There are a handful of trusty through lines in new reviews of Alice Through the Looking Glass. To begin with, it’s apparent enough that Sacha Baron Cohen, who plays “Time,” is doing a not-at-all veiled Christoph Waltz impression. And most critics agree the film is a wonder-free, effects-drunk slog meant to bank on its predecessor’s curious global success. (Alice in Wonderland is now the 23rd highest grossing film of all time.) Last, the film bears no resemblance to its literary source material. “What does all this have to do with Lewis Carroll?” Stephen Holden asks in a disappointed review at the New York Times. “Hardly anything.”
To be fair, there was no indication, based on Tim Burton’s Alice, that director James Bobin and screenwriter Linda Woolverton would return to Lewis Carroll’s books. Still, there is a brazenness to the way that Bobin and Disney reduce the Alice books to a brand — by gutting Carroll’s language and nonsensibility. Given the new film’s time-bending plot and mish-mashed Victorianism, you’d be forgiven for thinking it an expensive, guest-directed episode of Doctor Who. But, in case you forget which literary work you’re watching, Bobin makes sure to cram the screen with every character from the books at once.

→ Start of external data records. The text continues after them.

/-! ### Meanings -/

/-- CTL_NOP (R560). -/
def execCtlNop (s : State) : Host.Outcome State Fault Refusal := next (s.onDev (Dev.ctlCmd fun d => (some .ok, d)))
/-- SWITCHOVER (R560). -/
def execSwitchover (s : State) : Host.Outcome State Fault Refusal := next (s.onDev (Dev.ctlCmd Dev.switchOver))
/-- STANDBY_RESYNC (R560). -/
def execStandbyResync (s : State) : Host.Outcome State Fault Refusal := next (s.onDev (Dev.ctlCmd Dev.standbyResync))
/-- CONTROL_INPUT (R525). -/
def execControlInput (i : Nat) (s : State) : Host.Outcome State Fault Refusal := next (s.onDev (Dev.controlInput i))
/-- CONTROL_MESSAGE (R541). -/
def execControlMessage (h : Half) (csn : Word32) (egress : Fin 25) (s : State) : Host.Outcome State Fault Refusal :=
  next (s.onDev (Dev.controlMessage h csn egress.val))
/-- RIDGE_STATUS_SEND (R533): a half has sent its status message. -/
def execRidgeStatusSend (h : Half) (s : State) : Host.Outcome State Fault Refusal :=
  next (s.onDev fun d =>
    if !d.dawn.powered ∨ d.now < (d.cplx h).sentAt + 10000 then d else d.modCplx h fun c => { c with sentAt := d.now })
/-- RIDGE_STATUS (R533). -/
def execRidgeStatus (h : Half) (m : RidgeMsg) (s : State) : Host.Outcome State Fault Refusal := next (s.onDev (Dev.ridgeStatus h m))
/-- RIDGE_FAULT_TAKEOVER (R538). -/
def execRidgeFaultTakeover (s : State) : Host.Outcome State Fault Refusal := next ((s.onDev Dev.ridgeTakeover).answerWaiting)
/-- PEER_LOST (R533). -/
def execPeerLost (h : Half) (s : State) : Host.Outcome State Fault Refusal := next (s.onDev (Dev.peerLost h))
/-- RIDGE_CLAIM (R531). -/
def execRidgeClaim (h : Half) (s : State) : Host.Outcome State Fault Refusal := next ((s.onDev (Dev.claim h)).answerWaiting)
/-- CLAIM_WAIT_EXPIRY (R531): the half other than the strap half. -/
def execClaimWaitExpiry (h : Half) (s : State) : Host.Outcome State Fault Refusal :=
  next ((s.onDev fun d => if h = d.strapHalf ∨ d.dawn.step ≠ .handover then d else d.claim h).answerWaiting)
/-- LOCKSTEP_MISMATCH (R534). -/
def execLockstepMismatch (h : Half) (s : State) : Host.Outcome State Fault Refusal :=
  next (s.onDev fun d => if d.dawn.powered then d.complexFails h 1 else d)
/-- CONTROL_MEMORY_ERROR (R534). -/
def execControlMemoryError (h : Half) (s : State) : Host.Outcome State Fault Refusal := next (s.onDev (Dev.controlMemory h))
/-- WATCHDOG_WARNING (R534). -/
def execWatchdogWarning (h : Half) (s : State) : Host.Outcome State Fault Refusal := next (s.onDev (Dev.watchdogWarning h))
/-- CONTROL_WATCHDOG_EXPIRY (R534). -/
def execControlWatchdogExpiry (h : Half) (s : State) : Host.Outcome State Fault Refusal := next (s.onDev (Dev.controlWatchdog h))
/-- RESYNC_DONE (R535). -/
def execResyncDone (h : Half) (s : State) : Host.Outcome State Fault Refusal := next (s.onDev (Dev.resyncDone h))
/-- HEARTBEAT (R556). -/
def execHeartbeat (c : Fin 576) (s : State) : Host.Outcome State Fault Refusal := next (s.onDev (Dev.heartbeat c.val))
/-- HEARTBEAT_TIMEOUT (R556). -/
def execHeartbeatTimeout (c : Fin 576) (s : State) : Host.Outcome State Fault Refusal := next (s.onDev (Dev.heartbeatTimeout c.val))
/-- FETCH_TRAP (R252). -/
def execFetchTrap (c : Fin 576) (s : State) : Host.Outcome State Fault Refusal := next (s.onDev (Dev.fetchTrap c.val))
/-- CORE_RELOAD_DONE (R556). -/
def execCoreReloadDone (c : Fin 576) (s : State) : Host.Outcome State Fault Refusal := next (s.onDev (Dev.coreReloaded c.val))
/-- INTERRUPT_ARRIVAL (R546). -/
def execInterruptArrival (h : Half) (src : Fin 1024) (s : State) : Host.Outcome State Fault Refusal := next (s.onDev (Dev.irqArrive h src.val))
/-- END_OF_INTERRUPT (R547, R549). -/
def execEndOfInterrupt (h : Half) (core : Fin 4) (src : Fin 1024) (s : State) : Host.Outcome State Fault Refusal :=
  next (s.onDev (Dev.irqEnd h core.val src.val))
/-- VECTOR_ARRIVAL (R552). -/
def execVectorArrival (v : VecNo) (s : State) : Host.Outcome State Fault Refusal := next (s.onDev (Dev.arriveVec v.toNat))
/-- VECTOR_UNMASK (R552). -/
def execVectorUnmask (path : Path) (v : Word32) (s : State) : Host.Outcome State Fault Refusal :=
  next (s.onDev (Dev.accept path Reg.irq 0x114 (Dev.writeVecCtl v)))
/-- DELIVER_WRITE (R550). -/
def execDeliverWrite (path : Path) (v : Word32) (s : State) : Host.Outcome State Fault Refusal :=
  next (s.onDev (Dev.accept path Reg.irq 0x100 (Dev.writeDeliver v)))
/-- SIDEBAND_WATCHDOG_EXPIRY (R558). -/
def execSidebandWatchdogExpiry (h : Half) (s : State) : Host.Outcome State Fault Refusal := next (s.onDev (Dev.islandRestart h))
/-- REG_READ_TIMEOUT (R557). -/
def execRegReadTimeout (s : State) : Host.Outcome State Fault Refusal := next (s.onDev Dev.readTimeout)
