-- ==== Sys2Proof/Machine/Dispatch.lean ====
section
/-! DEFINITION. One arm for each command: the call of its meaning. -/

namespace Sys2Proof.Machine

And that’s the problem. It’s not so much that the film veers from the “content” of the books; it’s more that it gentrifies Carroll’s approach. The Alice films offer a bankrupt maximalism; they douse the audience with layered effects and dopey, bit characters. The digital creations would look at home in Harry Potter, and even Johnny Depp’s lead “Hatter” is just another of his wine-slurred grotesques. But the books are economized. A “character” in Wonderland or Looking Glass is little more than a few lines of prose or lyric. But 150 years later, they’re just as familiar as ever.
In the case of the new film, the contrasts with the book come fast and early. The book opens with a modest, intimate frame that features two adorable kittens (one black, the other white). But the film’s frame is grandiose and confusing. Mia Wasikowska’s “Alice” has returned from a voyage to China, only to find she’s been tricked out of her future by Hamish, the Tory she refused to marry in the earlier film. Before we know it — without much warning — she climbs her way through a looking glass and into a Wonderland we recognize as Burton’s alone.
This is not to say that turning from literary source material is a crime. To be fair, the Alice books are murkier for contemporary audiences than most would like to admit. In his Annotated Alice, Martin Gardner nods to their difficulty (while justifying his gratuitous note-making):
No other books written for children are more in need of explication than the Alice books. Much of their wit is interwoven with Victorian events and customs unfamiliar to American readers today, and even to readers in England. Many jokes in the books could be appreciated only by Oxford residents, and others were private jokes intended solely for Alice.
But here is where the ironies stack up. In the films, Carroll’s rich allusiveness is changed into a dense but anti-allusive visual world. The images in the film adaptation of Through the Looking float free of any significance; they become (ironically) a form of 21st century nonsense — like when Alice pilots the ill-named “chronosphere” in-and-out of an “ocean of time.” (It’s hard to think of a less inventive visual metaphor.) It’s as if the Alice films have been nightmared into existence by haywire algorithm, or Google’s Deep Dream AI.
“The last level of metaphor in the Alice books is this,” Martin Gardner writes in the introduction to The Annotated Alice, “that life, viewed rationally and without illusion, appears to be a nonsense tale told by an idiot mathematician.” Yes, there is an ironic similarity between the Alice books and the Alice films. What is an algorithm but an idiot mathematician? But the irony ends there. For Carroll, nonsense was the hidden art of language. In the Alice films, nonsense is just the business of not making sense.